The LORD’s Perfect Law
We are not under bondage to sin; nor are we under bondage to the Law. Can we sin freely and openly disregarding the law? No. Does forcing the observance of the law upon myself and others make me more righteous? No.
The freedom of bondage from both sin and law presents a struggle since the sinner saved by grace has been changed, that is, he has been made alive in Christ; nevertheless, he is not yet glorified. The struggle exists because it keeps us at the Cross of Christ; it presses us to trust in and depend upon the Master, leaning upon His everlasting arms. We will examine more of that reality in the articles to come through the remainder of Romans 7.
“The law of the LORD is perfect, converting the soul” (Psalm 19:7).
The law comes from God and is perfect, good and holy. Because we are justified by faith in Jesus Christ, and because His righteousness is imputed unto us while our sin is imputed unto Him, then we understand that the law does not convert us; that comes by the regenerating work of the Holy Spirit through the preaching of the Gospel. Because the law cannot be observed and obeyed by fallen man, because the law exposes our sin, we can receive the Gospel as the good news it is intended to be.
Even for those who have not studied the law, as the Jews had, when the Gospel is preached, they must ask, “Why did the God become a Man, sending His Son, Jesus Christ, to earth? Why did He leave His celestial glory to die upon a Roman cross?”
What do we know from what we have learned in this series of articles thus far? One of the things we have learned is that no man can meet the standard of righteousness expressed in the law. When the law of God is expressed, sin is exposed, and the Holy Spirit convicts the sinner of sin, being unable to fulfill the law in our flesh. The Spirit also convicts the sinner of righteousness; that Jesus Christ, the righteous Son, is the only One that is perfectly and sufficiently righteous to keep the Law, and thus becomes the eternal and sufficient sacrifice according to God’s eternal decree. The Holy Spirit also convicts the sinner of judgment; that God’s divine justice was poured out upon Jesus Christ as the substitutionary Sacrifice, and for those who have believed upon Christ and placed their trust and dependence upon Him as Lord and Savior, and are declared by God to be justified before Him. And for those who do not receive God’s gracious gift in His one and only Son, they receive the judgment of God’s holy wrath deservedly for their unrepentant sin.

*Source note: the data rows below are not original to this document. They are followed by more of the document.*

/-- LMS_DELTA_STEP: after 2^MU converged codewords a delta moves one unit in the direction its statistics show, within its limits
(R153). Statistics of 0 show none, and the delta stays (DESIGN CHOICE, log 91). -/
def lmsDeltaStep (c : Fin 256) (kind : LmsKind) (s : State) : State :=
  let ch := chOf s c.val
  let mu := fun hi lo => 2 ^ tapeFld s (pgRCH c.val) 0x108 hi lo
  let mv := fun (x lim st : Int) => clampInt (-lim) lim (if 0 < st then x + 1 else if st < 0 then x - 1 else x)
  if !lmsOn s c.val then s else
  match kind with
  | .gain => if ch.nG < mu 3 0 then s else setCh c.val { ch with dg := mv ch.dg 64 ch.stG, nG := 0, stG := 0 } s
  | .offset => if ch.nO < mu 7 4 then s else setCh c.val { ch with dOff := mv ch.dOff 32 ch.stO, nO := 0, stO := 0 } s
  | .asym => if ch.nA < mu 11 8 then s else setCh c.val { ch with da := mv ch.da 32 ch.stA, nA := 0, stA := 0 } s

def execLmsDeltaStep (c : Fin 256) (kind : LmsKind) (s : State) : Res := .next (lmsDeltaStep c kind s)

/-! ### Sync detection -/

/-- The slot of a wrap that begins at a tone index, or lies there, in its direction (R73 to R75): position and slot. -/
def slotAt (rev : Bool) (tone : Int) : Option (Nat × Nat) :=
  if tone < tiStart then none else
  let u := (tone - tiStart).toNat
  if rev then
    let n := (u + posTones - 1) / posTones
    if n = 0 ∨ wrapLen < n then none else some (wrapLen - n, (posTones * n - u) / 494)
  else if wrapLen ≤ u / posTones then none else some (u / posTones, u % posTones / 494)

/-- The position of a wrap under a tone index, in its direction (R73, R74). -/
def toneAt (rev : Bool) (tone : Int) : Option Nat := (slotAt rev tone).map (·.1)

/-- Where the positions over a tone index are counted from: the data area's start, and before it the housekeeping zone's (R73, R102). -/
def gridBase (tone : Int) : Int := if tone < tiStart then 0 else tiStart

/-- Index of the slot that begins at a tone index, along the whole tape (R75, R102). -/
def slotIndex (rev : Bool) (tone : Int) : Nat :=
  let m := ((tone - gridBase tone) % posTones).toNat
  (if rev then (posTones - m) % posTones else m) / 494

/-- The last nominal slot start at or below a tone index, and the first at or above one (R75, R102). -/
def gridDown (tone : Int) : Int := gridBase tone + 494 * ((tone - gridBase tone) / 494)
def gridUp (tone : Int) : Int :=
  let up := gridBase tone + 494 * (-((gridBase tone - tone) / 494))
  if tone < tiStart then min tiStart up else up

/-- The next nominal start of a slot after a tone index, in the direction of travel (R75, R275). -/
def nextStart (rev : Bool) (tone : Int) : Int := if rev then gridDown (tone - 1) else gridUp (tone + 1)

/-- A place in the data set at hand: the instance, the half of a half-band position, and the slot. `hk` tells the housekeeping
zone. -/
structure Spot where
  inst : Inst
  sub  : Nat
  slot : Nat
  hk   : Bool

/-- The written position at a tone index (R73, R97, R102). -/
def spotAt (s : State) (rev : Bool) (tone : Int) : Option Spot :=
  let at_ := tone.toNat
  match (s.cart.bind (·.hk)).bind (fun h => if rev ∨ tone < 0 then none else h.insts.find? (·.p = hkBase + at_ / 67184)) with
  | some i => if tone < tiStart then some ⟨i, at_ % 67184 / posTones, at_ % posTones / 494, true⟩ else none
  | none =>
    match wpass s, s.trk.cur, slotAt rev tone with
    | some p, some e, some (x, sl) =>
      let half := wpHalf s (wrapPair e.wrap.val)
      let pos := if half then x / 2 + b2n e.half * halfLen else x
      (p.insts.find? (fun i => pposAt s p.part.val i.p = some (e.wrap.val, pos))).map (fun i =>
        ⟨i, if half then x % 2 else 0, sl, false⟩)
    | _, _, _ => none

/-- The logical channel that a data channel records or reads at a spot (R97, R119). -/
def Spot.chan (s : State) (a : Spot) (c : Nat) : Option Nat :=
  if !a.hk ∧ !a.inst.half then (if s.variant = .ac then some c else none) else
  let h := if a.hk then 0 else halfAt a.inst.p
  if s.variant = .hc ∨ c / 128 = h then some (c % 128 + 128 * a.sub) else none

/-- The partition that owns a spot's codewords in tile SRAM: 255 names the housekeeping zone. -/
def Spot.part (s : State) (a : Spot) : Nat := if a.hk then 255 else match wpass s with | some p => p.part.val | none => 0

/-- The rewrite that a slot of a spot carries on a logical channel (R194). -/
def Spot.rewrite (a : Spot) (l : Nat) : Option Rewrite := a.inst.rewrites.find? (fun r => r.chan = l ∧ r.slot = a.slot)

def payHeld (s : State) (part dsn : Nat) : List Byte := ((encOf s part dsn).map (·.pay)).getD []

/-- The codeword sent in a slot (R80, R182, R183, R188). -/
def sentWord (s : State) (a : Spot) (l : Nat) : List Bool :=
  match a.rewrite l with
  | some r => codeword (payHeld s (a.part s) r.dsn) r.dsn r.row r.orig
  | none => codeword (payHeld s (a.part s) a.inst.dsn) a.inst.dsn a.slot l

/-- The bits of a slot as it is written (R76 to R81); zero bits where a fence has taken the channel's codewords (R304, R308). -/
def sentBits (s : State) (a : Spot) (l : Nat) : List Bool :=
  if l ∈ a.inst.zeroed ∨ a.inst.dead then List.replicate 3952 false else
  let hdr := match a.rewrite l with
    | some r => slotHeader r.dsn r.row r.orig 4
    | none => slotHeader a.inst.dsn a.slot l (slotType a.slot l (decide (a.inst.kind = .retry)))
  slotBits hdr (sentWord s a l)

/-- The DSN that most consistent headers have named; of two named equally often the lowest (R160; DESIGN CHOICE, log 85). -/
def heardDsn (s : State) : Option Nat :=
  (s.trk.heard.foldl (fun (b : Option (Nat × Nat)) y => match b with
    | some z => if z.2 < y.2 then some y else b
    | none => some y) none).map (·.1)

/-- What a channel finds under the trailing module: the logical channel, the slot, the DSN expected, and during verify the spot
(R97, R119, R160). -/
structure Under where
  l    : Nat
  slot : Nat
  dsn  : Option Nat
  spot : Option Spot

/-- The slot under the trailing module, where a pass runs there. The HC reads a full-band pair's channels by halves (R101). -/
def underTrailing (s : State) (rev : Bool) (tone : Int) (c : Nat) : Option Under :=
  if reading s then
    match s.trk.pass, s.trk.cur, slotAt rev tone with
    | some p, some e, some (x, sl) =>
      let half := wpHalf s (wrapPair e.wrap.val)
      if half then (if s.variant = .hc ∨ c / 128 = b2n e.half then some ⟨c % 128 + 128 * (x % 2), sl, heardDsn s, none⟩ else none)
      else some ⟨if s.variant = .hc then c % 128 + 128 * b2n p.h1 else c, sl, heardDsn s, none⟩
    | _, _, _ => none
  else match spotAt s rev tone with
  | some a => (a.chan s c).map (fun l => ⟨l, a.slot, some a.inst.dsn, some a⟩)
  | none => none

/-- A header is consistent with slot `sl`, logical channel `l` and the data set's DSN (R81, R160). -/
def headerFits (sl l : Nat) (dsn : Option Nat) (k : Peak) : Bool :=
  let ty := k.type
  let base := ty % 8
  let same := fun (d : Nat) => decide (k.dsn = d % 2 ^ 29)
  let isDs := match dsn with | some d => same d | none => true
  let own := decide (k.slot = sl) && decide (k.chan = l) && isDs
  let near := match dsn with
    | some d => same d || same (d + 2 ^ 29 - 1) || same (d + 2 ^ 29 - 2)
    | none => true
  k.crcOk &&
  (if sl < 64 then
    own && decide (ty = base ∨ ty = 8 + base) && decide (base = (if 56 ≤ sl then 1 else if l < 240 then 0 else 2))
  else (own && decide (ty = 3 ∨ ty = 0xB)) || (decide (ty = 4) && decide (k.slot < 64) && near))

/-- The peak with the smallest |d| among those that fit, the earlier on a tie (R161). -/
def nearest (ps : List Peak) : Option Peak :=
  ps.foldl (fun (b : Option Peak) k => match b with
    | none => some k
    | some j => if k.d.natAbs < j.d.natAbs ∨ (k.d.natAbs = j.d.natAbs ∧ k.d < j.d) then some k else b) none

/-- The row of R161 that frames a slot, and the peak it is framed at. Of several peaks that would do for row 2 the one with the
smallest |d| is taken, the earlier on a tie, as row 1 has it (DESIGN CHOICE, log 86). -/
def frameRow (wide : Bool) (sl l : Nat) (dsn : Option Nat) (ps : List Peak) : Nat × Option Peak :=
  let ps := ps.filter (fun k => k.d.natAbs ≤ 16)
  let good := ps.filter (headerFits sl l dsn)
  match nearest (good.filter (·.d.natAbs ≤ 8)), nearest (good.filter (fun k => 9 ≤ k.d.natAbs)) with
  | some k, _ => (1, some k)
  | none, some k => if wide then (2, some k) else (3, none)
  | none, none => (if ps = [] then 4 else 3, none)

/-- The skew a row-1 sync moves: the read skew while reading (R141), the placement error during verify (R138). -/
def skewStep (s : State) (c : Nat) (rev : Bool) (e : Int) (ch : Chan) : Chan :=
  if !reading s then (if ch.errN < 64 then { ch with errSum := ch.errSum + e, errN := ch.errN + 1 } else ch)
  else
    let d := clampInt (-4) 4 (rdiv e (2 ^ tapeFld s (pgCST (c / 32)) 0x10C 3 0))
    let lim := clampInt (-8192) 8191
    if rev then { ch with rskR := lim (ch.rskR + d) } else { ch with rskF := lim (ch.rskF + d) }

/-! ### A channel's slot -/

/-- Read skew of a channel in a direction of travel: whole bit cells of delay, and the phase rotator's fraction in 1/64 bit cell
(R140). -/
def readSkew (s : State) (rev : Bool) (c : Nat) : Int := if rev then (chOf s c).rskR else (chOf s c).rskF
def bitDelay (k : Int) : Int := k / 64
def rotator (k : Int) : Int := k % 64

/-- The predicted start of a slot, in 1/64 bit cells along its travel from 152 bit cells before its nominal start: the nominal point
plus the read skew (R75, R140). -/
def predictedStart (k : Int) : Int := 64 * (152 + bitDelay k) + rotator k

/-- `n` of a slot's samples or bits in a row are zero: where they lie the spec does not say, so their place is free (R287; log 125). -/
def zeroRun {α : Type} (z : α) (n place : Nat) (xs : List α) : List α :=
  let at_ := place % (xs.length - n + 1)
  xs.take at_ ++ List.replicate (min n xs.length) z ++ xs.drop (at_ + n)

/-- What the sample queue of a channel lost or lacked is delivered as zero (R287). -/
def slipSamples (s : State) (c : Nat) (codes : List Int) : List Int :=
  match sget 0 s.lat.slips (queueKey (.sample (Fin.ofNat 256 c))) with
  | 0 => codes
  | n => zeroRun 0 n (Config.freeValue (s.clk.free + 33)) codes

/-- Bits that are missing on their way to a write element are written as zero: those its write-feed queue lacked, and a free share of
what the slot-feed queue of its group or the link queue of its lane lacked (R286, R287; log 125). -/
def slipBits (s : State) (c : Nat) (bits : List Bool) : List Bool :=
  let own := sget 0 s.lat.slips (queueKey (.writeFeed (Fin.ofNat 256 c)))
  let shared := 8 * (sget 0 s.lat.slips (768 + c / 32) + sget 0 s.lat.slips (784 + c / 16))
  if own + shared = 0 then bits
  else zeroRun false (own + Config.freeValue (s.clk.free + 2 * c) % (shared + 1)) (Config.freeValue (s.clk.free + 2 * c + 1)) bits

/-- A channel's samples of a slot: one a bit cell at the lane group's clock phase plus the rotator's fraction, from 24 bit cells before
the predicted start on (R140, R161). -/
def slotSamples (k : Int) (volts : List Int) : List Int :=
  (List.range (volts.length / 64)).filterMap (fun n => volts[(predictedStart k + 64 * (n - 24 : Int)).toNat]?)

/-- ADC codes of a channel's samples; a fenced ADC channel's are zero (R143, R548). -/
def adcCodes (s : State) (c : Nat) (volts : List Int) : List Int :=
  if isFenced s (0x7000 + c) then volts.map (fun _ => 0) else volts.map (adcCode (tapeFld s (pgRCH c) 0x100 1 0))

Yet, if the law does not convert us in salvation, does this present a contradiction in what the Psalm declares? No. As the conversion of a soul takes place through the effectual calling of the Holy Spirit, the Spirit does use the law to convince the soul of sin, righteousness, and judgment. The conversion of the dead soul to that of living soul is the converting work of God. The perfect law, however, does convert the soul already made alive in Christ, however, by reflecting its holiness in and through and by Jesus Christ, the fulfillment, revelation, and expression of the law. The conversion of our soul takes place when we are being conformed, by God’s grace, to the image of Jesus Christ, being changed from glory to glory. The law in its glorious fulfillment in Christ keeps us clinging to the Cross, embracing grace, and cleaving to Christ alone because we see that the best of our righteousnesses, though saved, can never attain to the only righteous Man who ever lived, the only Jew who ever kept the law, the only Prophet who ever uttered God’s truth sinlessly, and the only Son who ever wholly obeyed His Father, Jesus Christ.
Believe upon the Lord Jesus Christ and trust in Him alone for His righteousness and His sufficient sacrifice upon Calvary’s tree.